-- ==== Sys2Proof/Machine/ChgCommands.lean ====
section
/-!
DEFINITION. The CHG_ commands and the activation of charging configuration. Chapter 13 of the spec (R464 to R471).
-/

namespace Sys2Proof.Machine

/-- CHG_STATUS (R464). -/
def cmdChgStatus : Cmd := {
  opcode := 0x0A00, role := fun _ => .reader, size := 0, updating := glfUpdating
  body := fun _ s =>
    okWith (le 2 (bitsOf 16 (fun k => pointWhy s k == 0)) ++ le 2 (bitsOf 16 (fun k => (pointAt s k).session != 0)) ++
      le 2 (bitsOf 16 (fun k => decide ((pointAt s k).targetDkw < 0))) ++ le 1 (bitsOf 6 (fun i => sealInForce s (i + 3))) ++
      le 1 (cap 255 s.chg.stale) ++ le 4 s.chg.sessionsTotal ++ le 4 s.chg.trips ++ le 4 s.chg.cards.length ++
      le 4 s.chg.contracts.length) s }

/-! ## CHG_POINT_SET (R465) -/

/-- Converters a bus carries at its rates (*Converters per bus*, R454). -/
def busCapacity (b : BusConfig) : Nat :=
  match b.arbRate, b.dataRate with
  | 1, 1 => 6
  | 1, _ => 3
  | _, 1 => 3
  | _, _ => 2

/-- The configuration a point has, or will have once its pending generation activates. -/
def nextPoint (s : State) (k : Nat) : Option PointConfig :=
  match ((pendingGen s (10, k)).map (fun g => g.table) : Option GenTable) with
  | some (.chgPoint _ c) => c
  | _ => (pointAt s k).config

/-- A bus as it is or will be. -/
def nextBus (s : State) (b : Nat) : BusConfig :=
  match ((pendingGen s (12, b)).map (fun g => g.table) : Option GenTable) with
  | some (.chgBus _ c) => c
  | _ => s.chg.buses.getD b {}

/-- Nodes on bus `b` of points other than `skip`. -/
def busNodes (s : State) (b skip : Nat) : List Nat :=
  ((List.range 16).filter (· != skip)).flatMap (fun k => match nextPoint s k with
    | some c => if c.dc && c.bus == b then c.nodes else []
    | none => [])

/-- Reads the configuration of CHG_POINT_SET; none for kind 0. -/
def readPoint (p : Bytes) : Option PointConfig :=
  let dc := rd p 2 1 == 2
  if rd p 2 1 = 0 then none
  else some {
    dc := dc, phases := rd p 3 1, ppMode := rd p 4 1, protocols := rd p 5 1, tlsPolicy := rd p 6 1, priority := rd p 7 1
    acRatingA := rd p 8 2, dcRatingDkw := rd p 10 2, cableA := rd p 12 2, minDkw := rd p 14 2, rampUpDkw := rd p 16 2
    rampDownDkw := rd p 18 2, supplyFactor := rd p 20 2, exportFactor := rd p 22 2, dischargeDkw := rd p 24 2, antenna := rd p 26 1
    bus := rd p 27 1, nodes := (List.range (min 8 (rd p 28 1))).map (fun i => rd p (29 + i) 1), converterDkw := rd p 38 2
    authTimeoutS := rd p 40 2, rcmTurns := rd p 42 2, stopMargin := rd p 44 4, insScale := rd p 48 2 }

/-- A field that one kind ranges and the other holds at 0. -/
def sized (off v : Nat) (applies : Bool) (lo hi : Nat) : List Check :=
  [inRange off (!applies || (decide (lo ≤ v) && decide (v ≤ hi))), field off (applies || v == 0)]

/-- No node of a list occurs twice. -/
def distinct : List Nat → Bool
  | [] => true
  | n :: ns => !ns.contains n && distinct ns

/-- Protocol bits that suit the kind and each other (R465). -/
def protocolsOk (dc : Bool) (pr : Nat) : Bool :=
  decide (pr < 64) && !(pr.testBit 0 && dc) && !(pr.testBit 1 && !dc) && !(pr.testBit 5 && (!dc || !pr.testBit 3)) &&
    !(pr.testBit 4 && !pr.testBit 2)

/-- Checks that no kind exempts from: the reserved fields and the fields whose ranges do not name a kind (R4, R620 of 00; log 50). -/
def unusedChecks (p : Bytes) : List Check :=
  let ant := rd p 26 1
  [inRange 4 (rd p 4 1 ≤ 2), field 5 (rd p 5 1 < 64), inRange 6 (rd p 6 1 ≤ 1), inRange 7 (rd p 7 1 ≤ 7)] ++
    sized 12 (rd p 12 2) (rd p 4 1 == 1) 6 80 ++
    [inRange 16 (1 ≤ rd p 16 2 && rd p 16 2 ≤ 1000), inRange 18 (1 ≤ rd p 18 2 && rd p 18 2 ≤ 1000),
      inRange 20 (1000 ≤ rd p 20 2 && rd p 20 2 ≤ 1300), inRange 22 (800 ≤ rd p 22 2 && rd p 22 2 ≤ 1000),
      inRange 26 (ant ≤ 15 || ant = 0xFF), resv p 37 1, inRange 40 (10 ≤ rd p 40 2 && rd p 40 2 ≤ 600),
      inRange 42 (500 ≤ rd p 42 2 && rd p 42 2 ≤ 2000), resv p 50 6]

/-- Checks of a configuration of kind AC or DC (R465). -/
def pointChecks (k : Nat) (p : Bytes) (s : State) : List Check :=
  let dc := rd p 2 1 == 2
  let pr := rd p 5 1
  let ant := rd p 26 1
  let n := rd p 28 1
  let nodes := (List.range 8).map (fun i => rd p (29 + i) 1)
  let used := nodes.take n
  let others := busNodes s (rd p 27 1) k
  let rating := if dc then rd p 10 2 else rd p 8 2 * 230 * rd p 3 1 / 100
  [inRange 3 (dc || rd p 3 1 == 1 || rd p 3 1 == 3), field 3 (!dc || rd p 3 1 == 0), inRange 4 (rd p 4 1 ≤ 2), field 5 (protocolsOk dc pr),
    inRange 6 (rd p 6 1 ≤ 1), inRange 7 (rd p 7 1 ≤ 7)] ++ sized 8 (rd p 8 2) (!dc) 6 80 ++ sized 10 (rd p 10 2) dc 10 5000 ++
    sized 12 (rd p 12 2) (rd p 4 1 == 1) 6 80 ++
    [inRange 14 (rd p 14 2 ≤ rating), inRange 16 (1 ≤ rd p 16 2 && rd p 16 2 ≤ 1000), inRange 18 (1 ≤ rd p 18 2 && rd p 18 2 ≤ 1000),
      inRange 20 (1000 ≤ rd p 20 2 && rd p 20 2 ≤ 1300), inRange 22 (800 ≤ rd p 22 2 && rd p 22 2 ≤ 1000)] ++
    sized 24 (rd p 24 2) (pr.testBit 5) 0 (rd p 10 2) ++
    [inRange 26 (ant ≤ 15 || ant = 0xFF), field 26 (ant == 0xFF || (List.range 16).all (fun j => j == k || (match nextPoint s j with
        | some c => c.antenna != ant
        | none => true)))] ++
    sized 27 (rd p 27 1) dc 0 3 ++ sized 28 n dc 1 8 ++
    [field 28 (!dc || decide (others.length + n ≤ busCapacity (nextBus s (rd p 27 1)))),
      inRange 29 (used.all (fun x => 1 ≤ x && x ≤ 31)), field 29 ((nodes.drop n).all (· == 0)),
      field 29 (distinct used && used.all (fun x => !others.contains x)), resv p 37 1, field 38 (dc || rd p 38 2 == 0),
      inRange 40 (10 ≤ rd p 40 2 && rd p 40 2 ≤ 600), inRange 42 (500 ≤ rd p 42 2 && rd p 42 2 ≤ 2000)] ++
    sized 48 (rd p 48 2) dc 1 1000 ++ [resv p 50 6]

/-- Only fields that may change during a session differ (R465). -/
def sessionChangeOk (old : PointConfig) (new : Option PointConfig) : Bool :=
  match new with
  | none => false
  | some n =>
    { n with priority := old.priority, minDkw := old.minDkw, rampUpDkw := old.rampUpDkw, rampDownDkw := old.rampDownDkw
             antenna := old.antenna, authTimeoutS := old.authTimeoutS, stopMargin := old.stopMargin } == old

/-- CHG_POINT_SET (R465): action 1 clears a lock-out at once (log 31). -/
def cmdChgPointSet : Cmd := {
  opcode := 0x0A01, role := fun _ => .operator, size := 56, updating := glfUpdating, dryrun := true, standby := true
  body := fun c s =>
    let k := rd c.p 0 1
    let action := rd c.p 1 1
    checked ([inRange 0 (k ≤ 15), inRange 1 (action ≤ 1)] ++
        (if action = 1 then [field 5 (rd c.p 5 1 < 64), resv c.p 37 1, resv c.p 50 6]
         else [inRange 2 (rd c.p 2 1 ≤ 2)] ++ (if rd c.p 2 1 = 0 then unusedChecks c.p else pointChecks k c.p s))) s
      (let x := pointAt s k
       if action = 1 then
         if !x.locked || feedbackOf s k == some .closed then fail stNotReady 0 s
         else okWith (le 8 (now s)) (reviewPoint k (syncCharge (setPoint k (fun x => { x with
           locked := false, welded := false, rcmTrips := [] }) s)))
       else
         let cfg := readPoint c.p
         let held := match x.config with
           | some old => x.phase.live && !sessionChangeOk old cfg
           | none => false
         if held then fail stNotReady 0 s
         else
           let g : GenTable := .chgPoint k cfg
           if armBusy g s then fail stBusy 1 s
           else
             let tick := earliest g s
             okWith (le 8 tick) (armGen { table := g, opcode := 0x0A01, tick := tick } s)) }
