/-- TICK_CLOSE (R98, R99): the tick closes; the oldest goes straight on to its frontier write. -/
def execTickClose (closeUs : Nat) (s : State) : Result :=
  match closingTick s with
  | none => .next s
  | some t =>
    let oldest := isOldest s t.label
    let s := setTick t.label (fun t => { t with
      phase := if oldest then .committing else .closed, awaitingAck := s.duty.coupled }) s
    let s := setLed (fun l => { l with
      closeMax := max l.closeMax closeUs, closeSum := l.closeSum + closeUs, closeCount := l.closeCount + 1 }) s
    .next (if s.duty.role = .duty && s.duty.contact then mirrorSend 3 t.label s else s)

/-- The ticks unclosed at their end: overruns, their work promoted to Critical (R98, R99 of 04; R171 of 06). -/
def countOverruns (s : State) : State :=
  (s.led.ticks.filter (fun t => t.phase == .opened && !t.overrun)).foldl (fun s t =>
    let s := setTick t.label (fun t => { t with overrun := true, promoted := true }) s
    let s := setLed (fun l => { l with overruns := (l.overruns + 1) % 2 ^ 32 }) s
    ungateUmbels (promoteTick t.label s)) s

/-- TICK_OVERRUN (R98, R99). -/
def execTickOverrun (s : State) : Result := .next (countOverruns s)

/-- The oldest tick may commit: its frontier write is under way and, while coupled, the peer has acknowledged it (R554). -/
def commitReady (s : State) : Bool :=
  match s.led.ticks with
  | [] => false
  | t :: _ => t.phase == .committing && !t.awaitingAck

/-- The backlog has not cleared in 64 ticks: both older ticks are aborted, one that is COMMITTING apart, and the next tick is a
ledger tick (R99, R100). -/
def backlogTimeout (s : State) : State :=
  if s.led.frozenAt.isSome then
    let s := abortFrom false (fun t => t.phase != .committing) s
    if s.led.frozenAt.isSome then backlogCleared s else s
  else s

/-- BACKLOG_TIMEOUT (R100). -/
def execBacklogTimeout (s : State) : Result := .next (backlogTimeout s)

/-- The scrub clears every stamp of a tick (R103). -/
def scrubStamps (tick : Nat) (s : State) : State :=
  setLed (fun l => { l with
    accounts := l.accounts.map (fun e => (e.1, e.2.clear tick)), locals := l.locals.map (fun e => (e.1, e.2.clear tick)) }) s

/-- ABORT_SCRUB_COMPLETE (R103). -/
def execAbortScrubComplete (tick : Nat) (s : State) : Result :=
  .next (if s.pwr.vigilOn && s.led.record.abortList.contains tick then
    settleLedgerFault (setLed (fun l => { l with record := { l.record with abortList := l.record.abortList.filter (· != tick) } })
      (scrubStamps tick s))
  else s)

/-- Reference that no host command carries, for a restoration from the standby. -/
def restoreRef (account : Nat) : Nat := 2 ^ 32 + account

/-- ACCOUNT_RESTORE_STANDBY (R211 of 07, R313): bytes 0x08 to 0xFB of the standby's live half are applied by LEDGER_ACCOUNT in
a tick, as a host's restoration is. -/
def execAccountRestoreStandby (account : Nat) (image : Bytes) (s : State) : Result :=
  .next (if accountDamaged s account && s.duty.contact && s.duty.sync == .inSync &&
      !s.led.orders.any (fun o => o.ref == restoreRef account) then
    setLed (fun l => { l with orders := l.orders ++ [{
      ref := restoreRef account, opcode := 0x0606, account := account, acceptedAt := s.time.uptime, body := image }] }) s
  else s)

end Sys2Proof.Machine
end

........

_TASK DESCRIPTION_. Beginning with the first line of the listing above, please write out every line exactly until you reach the line that contains "def cmdChgStatus : Cmd", and include that one too.

_FINAL ANSWER_.
-- ==== Sys2Proof/Machine/ChgCommands.lean ====
section
/-!
DEFINITION. The CHG_ commands and the activation of charging configuration. Chapter 13 of the spec (R464 to R471).
-/

namespace Sys2Proof.Machine

/-- CHG_STATUS (R464). -/
def cmdChgStatus : Cmd := {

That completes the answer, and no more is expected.